▸ **Problem details**:
Nothing but the lines from the one containing "extended : service" through the one containing "r' with windowEnd", both included, should be given again, each exactly as written below.

---

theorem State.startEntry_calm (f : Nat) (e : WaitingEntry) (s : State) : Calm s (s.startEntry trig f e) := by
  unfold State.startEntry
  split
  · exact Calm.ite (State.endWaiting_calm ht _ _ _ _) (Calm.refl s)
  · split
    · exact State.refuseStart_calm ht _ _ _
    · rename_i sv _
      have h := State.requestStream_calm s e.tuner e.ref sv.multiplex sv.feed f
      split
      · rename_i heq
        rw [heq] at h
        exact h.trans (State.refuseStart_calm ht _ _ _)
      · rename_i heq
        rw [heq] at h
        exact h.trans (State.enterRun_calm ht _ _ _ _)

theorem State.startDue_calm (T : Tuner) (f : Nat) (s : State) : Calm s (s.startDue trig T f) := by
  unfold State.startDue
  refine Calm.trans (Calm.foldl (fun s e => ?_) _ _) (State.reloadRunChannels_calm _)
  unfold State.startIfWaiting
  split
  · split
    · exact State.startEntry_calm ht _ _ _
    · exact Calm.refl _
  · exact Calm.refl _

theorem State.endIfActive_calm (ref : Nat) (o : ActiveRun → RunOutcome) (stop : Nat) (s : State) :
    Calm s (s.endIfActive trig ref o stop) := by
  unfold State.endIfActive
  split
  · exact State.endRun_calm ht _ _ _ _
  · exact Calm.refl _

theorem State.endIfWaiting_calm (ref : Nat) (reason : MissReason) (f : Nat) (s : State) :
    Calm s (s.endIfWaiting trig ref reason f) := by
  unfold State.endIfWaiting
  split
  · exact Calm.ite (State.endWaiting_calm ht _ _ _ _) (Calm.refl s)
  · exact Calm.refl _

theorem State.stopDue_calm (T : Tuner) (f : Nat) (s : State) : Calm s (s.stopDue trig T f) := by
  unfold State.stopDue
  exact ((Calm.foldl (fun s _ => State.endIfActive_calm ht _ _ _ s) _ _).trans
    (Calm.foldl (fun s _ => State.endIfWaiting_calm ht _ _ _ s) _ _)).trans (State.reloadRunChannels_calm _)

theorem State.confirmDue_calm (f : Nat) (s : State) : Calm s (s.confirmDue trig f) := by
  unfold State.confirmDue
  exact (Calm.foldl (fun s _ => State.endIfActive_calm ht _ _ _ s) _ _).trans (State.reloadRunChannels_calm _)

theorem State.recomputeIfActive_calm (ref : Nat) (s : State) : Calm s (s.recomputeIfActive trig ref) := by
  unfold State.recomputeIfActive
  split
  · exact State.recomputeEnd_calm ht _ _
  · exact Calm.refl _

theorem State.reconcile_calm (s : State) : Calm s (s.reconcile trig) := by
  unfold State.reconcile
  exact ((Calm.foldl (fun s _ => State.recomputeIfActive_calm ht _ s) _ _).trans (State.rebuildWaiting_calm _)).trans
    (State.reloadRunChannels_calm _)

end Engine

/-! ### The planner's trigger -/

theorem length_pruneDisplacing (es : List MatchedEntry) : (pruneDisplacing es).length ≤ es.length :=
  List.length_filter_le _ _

---

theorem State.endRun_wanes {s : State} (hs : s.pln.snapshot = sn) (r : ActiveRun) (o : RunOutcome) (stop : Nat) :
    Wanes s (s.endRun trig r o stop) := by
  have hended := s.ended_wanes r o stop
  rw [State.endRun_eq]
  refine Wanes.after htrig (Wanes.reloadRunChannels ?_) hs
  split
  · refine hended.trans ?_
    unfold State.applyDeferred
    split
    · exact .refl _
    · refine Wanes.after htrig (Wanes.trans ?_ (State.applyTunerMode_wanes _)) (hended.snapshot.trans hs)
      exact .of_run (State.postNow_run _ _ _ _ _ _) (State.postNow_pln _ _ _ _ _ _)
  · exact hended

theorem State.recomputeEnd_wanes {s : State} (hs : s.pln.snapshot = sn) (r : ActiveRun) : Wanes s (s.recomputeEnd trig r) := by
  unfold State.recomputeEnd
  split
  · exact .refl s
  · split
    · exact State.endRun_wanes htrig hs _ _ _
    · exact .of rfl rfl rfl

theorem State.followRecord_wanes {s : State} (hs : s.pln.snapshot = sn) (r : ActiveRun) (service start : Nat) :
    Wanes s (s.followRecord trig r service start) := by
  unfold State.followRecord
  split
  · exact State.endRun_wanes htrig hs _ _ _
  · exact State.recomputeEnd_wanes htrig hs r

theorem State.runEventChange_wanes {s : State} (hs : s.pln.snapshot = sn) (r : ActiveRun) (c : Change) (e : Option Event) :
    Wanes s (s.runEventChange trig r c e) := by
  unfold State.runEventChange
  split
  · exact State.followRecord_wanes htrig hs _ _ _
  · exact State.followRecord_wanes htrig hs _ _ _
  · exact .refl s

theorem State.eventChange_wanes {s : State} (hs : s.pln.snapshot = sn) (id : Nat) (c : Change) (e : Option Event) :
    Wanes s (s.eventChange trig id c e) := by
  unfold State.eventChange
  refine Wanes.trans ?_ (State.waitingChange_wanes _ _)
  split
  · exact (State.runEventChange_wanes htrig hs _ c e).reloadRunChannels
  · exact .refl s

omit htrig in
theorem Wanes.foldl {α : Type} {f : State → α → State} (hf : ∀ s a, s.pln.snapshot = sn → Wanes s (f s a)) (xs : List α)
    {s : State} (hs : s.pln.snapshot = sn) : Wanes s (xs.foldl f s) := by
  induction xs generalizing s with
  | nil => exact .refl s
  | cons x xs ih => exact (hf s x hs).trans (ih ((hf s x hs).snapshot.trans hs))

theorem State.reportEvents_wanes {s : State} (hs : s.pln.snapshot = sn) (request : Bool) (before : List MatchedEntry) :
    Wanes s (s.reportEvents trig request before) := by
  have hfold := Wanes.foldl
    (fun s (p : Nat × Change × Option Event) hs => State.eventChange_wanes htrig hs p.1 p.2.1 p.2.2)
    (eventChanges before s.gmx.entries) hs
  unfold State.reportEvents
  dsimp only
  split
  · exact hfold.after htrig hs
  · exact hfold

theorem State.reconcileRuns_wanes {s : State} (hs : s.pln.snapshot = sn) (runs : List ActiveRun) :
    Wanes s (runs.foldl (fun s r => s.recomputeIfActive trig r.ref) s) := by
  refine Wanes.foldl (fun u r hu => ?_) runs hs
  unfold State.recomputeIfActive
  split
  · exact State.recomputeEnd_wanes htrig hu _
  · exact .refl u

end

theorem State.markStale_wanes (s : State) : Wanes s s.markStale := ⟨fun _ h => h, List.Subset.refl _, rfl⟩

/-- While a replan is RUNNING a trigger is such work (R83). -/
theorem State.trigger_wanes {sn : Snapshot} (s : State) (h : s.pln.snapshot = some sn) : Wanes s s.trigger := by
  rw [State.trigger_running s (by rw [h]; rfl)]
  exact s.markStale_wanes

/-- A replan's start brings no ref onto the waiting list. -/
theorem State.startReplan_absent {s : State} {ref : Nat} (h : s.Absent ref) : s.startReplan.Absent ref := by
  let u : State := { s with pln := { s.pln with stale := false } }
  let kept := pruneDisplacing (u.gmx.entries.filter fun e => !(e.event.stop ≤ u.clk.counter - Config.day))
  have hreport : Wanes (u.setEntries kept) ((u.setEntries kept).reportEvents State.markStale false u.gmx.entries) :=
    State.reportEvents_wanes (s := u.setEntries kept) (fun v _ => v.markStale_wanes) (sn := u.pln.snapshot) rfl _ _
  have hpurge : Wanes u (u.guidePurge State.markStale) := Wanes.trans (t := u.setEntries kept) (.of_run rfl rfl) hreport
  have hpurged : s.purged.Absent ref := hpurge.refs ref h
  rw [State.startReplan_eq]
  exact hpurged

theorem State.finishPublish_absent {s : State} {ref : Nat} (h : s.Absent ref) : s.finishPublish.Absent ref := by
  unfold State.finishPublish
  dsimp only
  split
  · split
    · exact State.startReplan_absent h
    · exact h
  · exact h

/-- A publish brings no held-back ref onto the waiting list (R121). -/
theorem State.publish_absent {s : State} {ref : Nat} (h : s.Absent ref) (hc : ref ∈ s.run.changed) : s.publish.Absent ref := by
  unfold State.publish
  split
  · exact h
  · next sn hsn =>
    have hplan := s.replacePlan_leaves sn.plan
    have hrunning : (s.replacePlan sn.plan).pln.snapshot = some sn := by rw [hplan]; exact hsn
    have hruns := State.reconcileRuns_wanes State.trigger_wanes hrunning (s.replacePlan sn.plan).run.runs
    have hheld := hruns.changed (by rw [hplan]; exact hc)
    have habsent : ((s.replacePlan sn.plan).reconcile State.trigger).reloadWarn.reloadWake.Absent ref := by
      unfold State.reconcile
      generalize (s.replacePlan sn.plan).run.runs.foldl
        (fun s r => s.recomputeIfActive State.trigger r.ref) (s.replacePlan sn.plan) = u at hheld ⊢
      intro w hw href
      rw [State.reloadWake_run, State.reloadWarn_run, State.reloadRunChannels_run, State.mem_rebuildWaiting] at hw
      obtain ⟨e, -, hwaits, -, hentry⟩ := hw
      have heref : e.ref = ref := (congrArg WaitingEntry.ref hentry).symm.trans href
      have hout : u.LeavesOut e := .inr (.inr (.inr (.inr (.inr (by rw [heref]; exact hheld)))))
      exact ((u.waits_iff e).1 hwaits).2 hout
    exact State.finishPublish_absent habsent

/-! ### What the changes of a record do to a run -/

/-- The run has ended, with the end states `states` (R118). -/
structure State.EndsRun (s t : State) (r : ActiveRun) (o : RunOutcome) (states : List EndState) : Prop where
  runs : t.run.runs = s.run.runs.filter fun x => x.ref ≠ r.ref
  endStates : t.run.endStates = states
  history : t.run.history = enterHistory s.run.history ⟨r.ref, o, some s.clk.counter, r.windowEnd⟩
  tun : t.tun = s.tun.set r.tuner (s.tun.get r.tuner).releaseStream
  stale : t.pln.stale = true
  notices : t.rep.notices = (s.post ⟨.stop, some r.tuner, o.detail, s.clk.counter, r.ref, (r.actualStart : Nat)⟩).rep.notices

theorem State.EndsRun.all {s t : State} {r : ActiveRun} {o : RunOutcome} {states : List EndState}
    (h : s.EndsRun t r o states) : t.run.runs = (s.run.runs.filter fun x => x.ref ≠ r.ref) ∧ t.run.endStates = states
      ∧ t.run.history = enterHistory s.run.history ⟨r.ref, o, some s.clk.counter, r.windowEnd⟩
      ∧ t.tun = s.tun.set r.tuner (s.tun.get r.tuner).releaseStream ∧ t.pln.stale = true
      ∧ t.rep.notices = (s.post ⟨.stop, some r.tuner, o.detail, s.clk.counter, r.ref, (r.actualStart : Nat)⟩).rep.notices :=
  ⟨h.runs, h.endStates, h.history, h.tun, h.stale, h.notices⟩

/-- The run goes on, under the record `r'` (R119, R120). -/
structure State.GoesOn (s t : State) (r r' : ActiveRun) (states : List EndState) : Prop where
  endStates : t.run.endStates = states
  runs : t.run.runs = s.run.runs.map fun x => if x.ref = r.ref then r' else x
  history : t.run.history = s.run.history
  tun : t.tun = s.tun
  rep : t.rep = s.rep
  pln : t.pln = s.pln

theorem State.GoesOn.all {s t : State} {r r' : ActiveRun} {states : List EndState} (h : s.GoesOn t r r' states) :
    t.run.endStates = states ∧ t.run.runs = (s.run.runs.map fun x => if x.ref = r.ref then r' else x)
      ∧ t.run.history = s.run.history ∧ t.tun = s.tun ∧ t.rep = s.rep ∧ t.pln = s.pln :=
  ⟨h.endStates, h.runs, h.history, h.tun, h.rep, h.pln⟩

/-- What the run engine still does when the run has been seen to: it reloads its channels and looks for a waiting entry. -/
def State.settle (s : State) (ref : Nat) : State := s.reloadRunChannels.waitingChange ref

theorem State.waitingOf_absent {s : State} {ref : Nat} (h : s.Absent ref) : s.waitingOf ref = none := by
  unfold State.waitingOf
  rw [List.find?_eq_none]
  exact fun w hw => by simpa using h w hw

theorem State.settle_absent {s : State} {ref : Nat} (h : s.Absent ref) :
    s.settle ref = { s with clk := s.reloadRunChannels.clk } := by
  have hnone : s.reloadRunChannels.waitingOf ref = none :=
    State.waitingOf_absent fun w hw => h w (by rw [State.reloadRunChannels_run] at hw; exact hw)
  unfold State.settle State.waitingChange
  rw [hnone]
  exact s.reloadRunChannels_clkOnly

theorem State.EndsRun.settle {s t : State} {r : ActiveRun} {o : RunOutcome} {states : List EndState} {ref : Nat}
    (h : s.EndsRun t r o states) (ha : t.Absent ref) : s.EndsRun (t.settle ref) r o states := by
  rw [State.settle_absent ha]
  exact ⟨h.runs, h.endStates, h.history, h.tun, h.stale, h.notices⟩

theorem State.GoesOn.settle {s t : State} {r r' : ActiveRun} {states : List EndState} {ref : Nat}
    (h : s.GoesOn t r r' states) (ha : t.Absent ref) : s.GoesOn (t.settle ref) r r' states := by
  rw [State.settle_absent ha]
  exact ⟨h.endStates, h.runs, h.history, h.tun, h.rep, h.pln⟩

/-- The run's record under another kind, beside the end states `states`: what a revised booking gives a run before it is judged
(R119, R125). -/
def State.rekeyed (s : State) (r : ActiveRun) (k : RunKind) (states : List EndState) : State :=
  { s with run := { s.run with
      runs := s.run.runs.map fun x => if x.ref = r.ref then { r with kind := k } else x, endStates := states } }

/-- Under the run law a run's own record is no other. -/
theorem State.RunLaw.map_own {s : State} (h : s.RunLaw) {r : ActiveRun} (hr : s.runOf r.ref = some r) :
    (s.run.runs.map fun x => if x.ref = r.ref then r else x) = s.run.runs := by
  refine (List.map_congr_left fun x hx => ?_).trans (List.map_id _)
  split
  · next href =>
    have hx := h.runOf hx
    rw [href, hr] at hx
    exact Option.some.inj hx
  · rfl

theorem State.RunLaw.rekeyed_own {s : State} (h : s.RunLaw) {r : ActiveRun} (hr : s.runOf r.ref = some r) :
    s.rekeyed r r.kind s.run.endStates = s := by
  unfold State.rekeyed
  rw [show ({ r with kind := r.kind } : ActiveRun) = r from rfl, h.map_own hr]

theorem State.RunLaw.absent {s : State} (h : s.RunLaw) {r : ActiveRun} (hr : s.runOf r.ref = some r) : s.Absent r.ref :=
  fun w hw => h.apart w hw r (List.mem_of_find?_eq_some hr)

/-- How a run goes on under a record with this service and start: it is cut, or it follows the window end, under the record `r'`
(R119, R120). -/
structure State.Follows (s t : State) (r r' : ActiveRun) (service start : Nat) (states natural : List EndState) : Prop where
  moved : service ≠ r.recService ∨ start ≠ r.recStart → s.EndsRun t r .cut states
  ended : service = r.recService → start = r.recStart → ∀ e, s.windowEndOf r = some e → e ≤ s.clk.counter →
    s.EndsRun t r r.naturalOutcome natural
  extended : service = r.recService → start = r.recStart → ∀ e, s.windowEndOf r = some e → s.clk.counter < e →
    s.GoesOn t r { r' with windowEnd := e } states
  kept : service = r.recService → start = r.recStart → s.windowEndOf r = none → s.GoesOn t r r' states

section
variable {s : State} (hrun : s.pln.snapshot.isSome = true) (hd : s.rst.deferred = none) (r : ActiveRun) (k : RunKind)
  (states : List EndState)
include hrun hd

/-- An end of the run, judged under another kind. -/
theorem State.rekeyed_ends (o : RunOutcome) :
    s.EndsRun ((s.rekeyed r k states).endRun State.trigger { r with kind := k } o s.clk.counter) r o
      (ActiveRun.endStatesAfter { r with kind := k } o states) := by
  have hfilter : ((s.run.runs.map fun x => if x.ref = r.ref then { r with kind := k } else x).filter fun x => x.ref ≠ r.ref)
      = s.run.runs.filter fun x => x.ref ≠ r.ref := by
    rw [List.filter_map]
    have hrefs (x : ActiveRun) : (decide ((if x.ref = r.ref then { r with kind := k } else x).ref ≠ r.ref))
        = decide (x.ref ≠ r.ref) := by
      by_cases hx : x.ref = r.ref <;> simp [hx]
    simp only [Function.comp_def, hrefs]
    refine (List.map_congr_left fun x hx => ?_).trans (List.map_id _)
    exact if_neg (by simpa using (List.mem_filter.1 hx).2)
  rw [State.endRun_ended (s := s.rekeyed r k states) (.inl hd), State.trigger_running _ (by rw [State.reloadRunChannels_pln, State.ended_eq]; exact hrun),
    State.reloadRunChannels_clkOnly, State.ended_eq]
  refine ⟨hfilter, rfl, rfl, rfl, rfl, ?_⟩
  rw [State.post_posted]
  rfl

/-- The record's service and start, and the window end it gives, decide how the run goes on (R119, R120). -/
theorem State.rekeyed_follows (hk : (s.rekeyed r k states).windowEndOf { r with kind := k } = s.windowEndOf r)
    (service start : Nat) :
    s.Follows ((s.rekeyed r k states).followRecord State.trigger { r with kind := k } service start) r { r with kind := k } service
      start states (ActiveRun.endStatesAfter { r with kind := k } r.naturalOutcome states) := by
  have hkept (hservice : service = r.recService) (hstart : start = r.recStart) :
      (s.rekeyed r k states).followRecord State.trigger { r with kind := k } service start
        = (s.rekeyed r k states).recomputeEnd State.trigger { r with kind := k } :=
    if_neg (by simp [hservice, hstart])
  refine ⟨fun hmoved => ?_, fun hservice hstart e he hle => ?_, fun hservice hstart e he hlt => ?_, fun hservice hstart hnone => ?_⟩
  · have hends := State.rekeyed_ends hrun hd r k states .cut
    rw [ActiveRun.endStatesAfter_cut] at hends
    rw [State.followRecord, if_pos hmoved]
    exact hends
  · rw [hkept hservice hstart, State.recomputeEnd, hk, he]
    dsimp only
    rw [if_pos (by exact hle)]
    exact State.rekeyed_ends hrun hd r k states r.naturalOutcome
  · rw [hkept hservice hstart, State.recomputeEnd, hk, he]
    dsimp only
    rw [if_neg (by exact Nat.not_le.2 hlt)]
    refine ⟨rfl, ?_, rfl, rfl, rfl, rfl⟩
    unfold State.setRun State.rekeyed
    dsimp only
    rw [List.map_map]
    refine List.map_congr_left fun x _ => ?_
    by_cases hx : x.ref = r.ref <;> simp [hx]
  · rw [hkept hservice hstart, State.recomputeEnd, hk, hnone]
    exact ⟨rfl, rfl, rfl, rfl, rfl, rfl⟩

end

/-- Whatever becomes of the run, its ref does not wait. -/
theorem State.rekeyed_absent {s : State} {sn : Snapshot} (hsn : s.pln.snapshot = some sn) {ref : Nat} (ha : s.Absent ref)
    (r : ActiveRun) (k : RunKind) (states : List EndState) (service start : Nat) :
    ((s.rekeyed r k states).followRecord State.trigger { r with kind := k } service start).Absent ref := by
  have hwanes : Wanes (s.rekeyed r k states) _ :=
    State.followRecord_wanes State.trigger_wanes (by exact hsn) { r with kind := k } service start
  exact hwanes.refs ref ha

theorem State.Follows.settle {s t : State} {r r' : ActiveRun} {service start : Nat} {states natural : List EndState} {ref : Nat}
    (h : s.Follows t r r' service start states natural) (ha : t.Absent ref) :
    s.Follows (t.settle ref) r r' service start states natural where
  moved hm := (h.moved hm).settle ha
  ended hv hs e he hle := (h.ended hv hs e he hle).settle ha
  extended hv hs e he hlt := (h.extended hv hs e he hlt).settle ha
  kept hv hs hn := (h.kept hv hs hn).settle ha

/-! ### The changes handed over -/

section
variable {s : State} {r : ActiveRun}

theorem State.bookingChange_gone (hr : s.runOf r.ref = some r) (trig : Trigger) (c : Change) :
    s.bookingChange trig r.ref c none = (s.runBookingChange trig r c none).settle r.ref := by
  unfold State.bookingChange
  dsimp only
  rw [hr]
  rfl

---

▸ **Response to the task**:
  extended : service = r.recService → start = r.recStart → ∀ e, s.windowEndOf r = some e → s.clk.counter < e →
    s.GoesOn t r { r' with windowEnd := e } states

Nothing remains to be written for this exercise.